Nepal earthquake: American film maker evacuated from Everest base camp

Last Saturday, Mr Michael Churton, 38, felt the ground shift under his tent at Everest Base Camp, at 18,000 feet in the Himalayas.

Rushing out, he and others at the crowded base camp saw a huge plume of snow powder high above them. The avalanche triggered by the earthquake was on them in seconds, sweeping through the middle of base camp. He was buried in it and hit the left side of his face on a rock.

On Monday afternoon, Mr Churton, from Brooklyn, New York, was recovering in the lobby of the Yak and Yeti Hotel in Kathmandu, fresh off a helicopter that evacuated him and other survivors on Monday morning from Gorakshep, usually a one-hour walk down from base camp but in their traumatised condition with many injuries, a three-hour trek for the survivors of the avalanche.

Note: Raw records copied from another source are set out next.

/-- Group D (45_draw R135): always Draw, height 0 among them. -/
def Obligations.GroupDAlwaysGivesDraw : Prop :=
  ∀ s : State, fieldG s.opcode_i = 0xD#4 →
    Evaluates s
      (.instruction (.draw (fieldX s.opcode_i) (fieldY s.opcode_i) (fieldN s.opcode_i) (hex4 s.opcode_i)))

/-- Group E (46_group_E R140): two low bytes, every other one the failure. -/
def Obligations.GroupESelectsByLowByte : Prop :=
  ∀ s : State, fieldG s.opcode_i = 0xE#4 →
    (fieldKk s.opcode_i = 0x9E#8 →
      Evaluates s (.instruction (.singleRegister .skp (fieldX s.opcode_i) none (hex4 s.opcode_i)))) ∧
    (fieldKk s.opcode_i = 0xA1#8 →
      Evaluates s (.instruction (.singleRegister .sknp (fieldX s.opcode_i) none (hex4 s.opcode_i)))) ∧
    (fieldKk s.opcode_i ≠ 0x9E#8 → fieldKk s.opcode_i ≠ 0xA1#8 → Evaluates s (.decodeFailure (hex4 s.opcode_i)))

/-- Group F (30_encoding R61): nine low bytes, every other one the failure. -/
def Obligations.GroupFSelectsByLowByteTable : Prop :=
  ∀ s : State, fieldG s.opcode_i = 0xF#4 →
    let o := s.opcode_i
    let one := fun tag => Evaluates s (.instruction (.singleRegister tag (fieldX o) none (hex4 o)))
    (fieldKk o = 0x07#8 → one .dt2r) ∧ (fieldKk o = 0x0A#8 → one .ldk) ∧ (fieldKk o = 0x15#8 → one .r2dt) ∧
    (fieldKk o = 0x18#8 → one .r2st) ∧ (fieldKk o = 0x1E#8 → one .add) ∧ (fieldKk o = 0x29#8 → one .ldf) ∧
    (fieldKk o = 0x33#8 → one .bcd) ∧ (fieldKk o = 0x55#8 → one .rmem) ∧ (fieldKk o = 0x65#8 → one .memr) ∧
    (fieldKk o ∉ [0x07#8, 0x0A#8, 0x15#8, 0x18#8, 0x1E#8, 0x29#8, 0x33#8, 0x55#8, 0x65#8] → Evaluates s (.decodeFailure (hex4 o)))

/-- `SHIFT_RETAIN_Y` (44_group_8 R129, decision D8): between the two builds the outputs differ in `y_o` of the two shifts alone,
which is the second nibble with `true` and 0 with `false`; the shift records gain the field and no other result changes. -/
def Obligations.ShiftRetainYAddsOnlyTheSecondNibble : Prop :=
  ∀ s : State, ∃ t u,
    step { s with config := { shiftRetainY := true } } = .next t ∧
    step { s with config := { shiftRetainY := false } } = .next u ∧
    (isShiftOp u.out.op_o = true →
      u.out.y_o = 0#4 ∧ t.out = { u.out with y_o := fieldY s.opcode_i } ∧
      ∃ tag x raw, u.result = some (.instruction (.singleRegister tag x none raw)) ∧
        t.result = some (.instruction (.singleRegister tag x (some (fieldY s.opcode_i)) raw))) ∧
    (isShiftOp u.out.op_o = false → t.out = u.out ∧ t.result = u.result)

/-! ## Every evaluation -/

/-- Exactly one result for every opcode, the same one whenever the same opcode is presented to the same build, and nothing but
the outputs touched (00_scope R3). `Result` is an instruction or a failure, never both. -/
def Obligations.EveryOpcodeHasExactlyOneResult : Prop :=
  (∀ s : State, ∃ r, Evaluates s r ∧ ∀ r', Evaluates s r' → r' = r) ∧
  (∀ s s' : State, s.config = s'.config → s.opcode_i = s'.opcode_i → ∀ r, Evaluates s r → Evaluates s' r)

/-- The step is total and changes the outputs alone: it never waits, stalls or hangs, at `Fx0A` as at every other word
(70_reset_and_hazards R215), and it leaves the parameter and the input as they were. -/
def Obligations.EveryStepCompletesAndChangesOnlyTheOutputs : Prop :=
  ∀ s : State, ∃ t, step s = .next t ∧ t.config = s.config ∧ t.opcode_i = s.opcode_i

/-- Every instruction, in every state, completes with its own record and changes nothing but the outputs (00_scope R6; 10_state
R22 to R25, R33). -/
def Obligations.EveryInstructionCompletesWithItsRecord : Prop :=
  ∀ (i : Instr) (s : State), i.wellFormed = true → ∃ t, exec i s = .next t ∧ t.config = s.config ∧ t.opcode_i = s.opcode_i ∧
    t.result = some (.instruction (recordOf s.config (hex4 s.opcode_i) i))

/-- No state across evaluations (10_state R20): the outcome depends on the presented opcode and the parameter and on nothing
else. The outputs an earlier evaluation left, failure or not, make no difference (60_exceptions R197). -/
def Obligations.StepDependsOnlyOnOpcodeAndParameter : Prop :=
  ∀ s s' : State, s.config = s'.config → s.opcode_i = s'.opcode_i → step s = step s'

/-- Evaluating again on the same opcode changes nothing (20_memory R44; 60_exceptions R198). -/
def Obligations.EvaluatingAgainChangesNothing : Prop :=
  ∀ s t : State, step s = .next t → step t = .next t

/-- Refinement: the step, built of decoder, dispatch and meanings, leaves exactly the ports of the abstract result of
30_encoding R54 (10_state R33). -/
def Obligations.StepRefinesTheAbstractDecode : Prop :=
  ∀ s : State, step s = .next { s with out := portsOfResult (decodeResult s.config s.opcode_i) }

/-- The invariant every step establishes from any state, reachable or not: the outputs are coherent (10_state R31;
49_instruction_validator R181, R182, R184) and settled on the presented opcode. -/
def Obligations.EveryStepLeavesCoherentSettledOutputs : Prop :=
  ∀ s t : State, step s = .next t → t.coherent = true ∧ Settled t

/-- A caller's whole run (20_memory R45, R46; 70_reset_and_hazards R219): whatever the machine showed before and in whatever
order the opcodes come, each observation is that opcode's own, and a failure does not end the run. -/
def Obligations.ObservationsDependOnEachOpcodeAlone : Prop :=
  ∀ (words : List Opcode) (s : State),
    observe words s = words.map (fun o => portsOfResult (decodeResult s.config o))

/-- The ports give the abstract result back (10_state R33). -/
def Obligations.PortsGiveTheResultBack : Prop :=
  ∀ (c : Config) (o : Opcode), resultOfPorts c (portsOfResult (decodeResult c o)) = some (decodeResult c o)

/-- All or nothing (49_instruction_validator R184), on the ports an evaluation leaves. -/
def Obligations.OutputsAreAllOrNothing : Prop :=
  ∀ s t : State, step s = .next t →
    (t.out.valid_o = 0#1 ↔ t.out.variant_o = 0#3) ∧
    (t.out.valid_o = 0#1 ↔ t.out.op_o = 0#6) ∧
    (t.out.valid_o = 1#1 ↔ (1#3 ≤ t.out.variant_o ∧ t.out.variant_o ≤ 6#3) ∧ (1#6 ≤ t.out.op_o ∧ t.out.op_o ≤ 35#6)) ∧
    (t.out.valid_o = 1#1 → (variantOfOp t.out.op_o).map variantCode = some t.out.variant_o)

/-! ## The raw form -/

/-- `raw_o` spells the presented opcode after every evaluation, legal or not, whatever `valid_o` is, and so does the `raw` of
the result, record or failure (48_raw_rendering R167). -/
def Obligations.RawIsDrivenForEveryOpcode : Prop :=
  ∀ s : State, ∃ t r, step s = .next t ∧ rawOfPort t.out.raw_o = hex4 s.opcode_i ∧
    t.result = some r ∧ rawOfResult r = hex4 s.opcode_i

Speaking to The Straits Times two hours after alighting from the helicopter, he said he was filming a climb at the peak when the avalanche struck, destroying the middle of the camp.

An estimated 100 climbers, who were up at camps 1 and 2, survived unscathed, but were stranded there.

But a female doctor in their team at base camp was still missing.

The hotel had run out of rooms to accommodate groups of mountaineers and swarms of foreign media. The climbers were camped in the lobby, waiting for news on how to get home.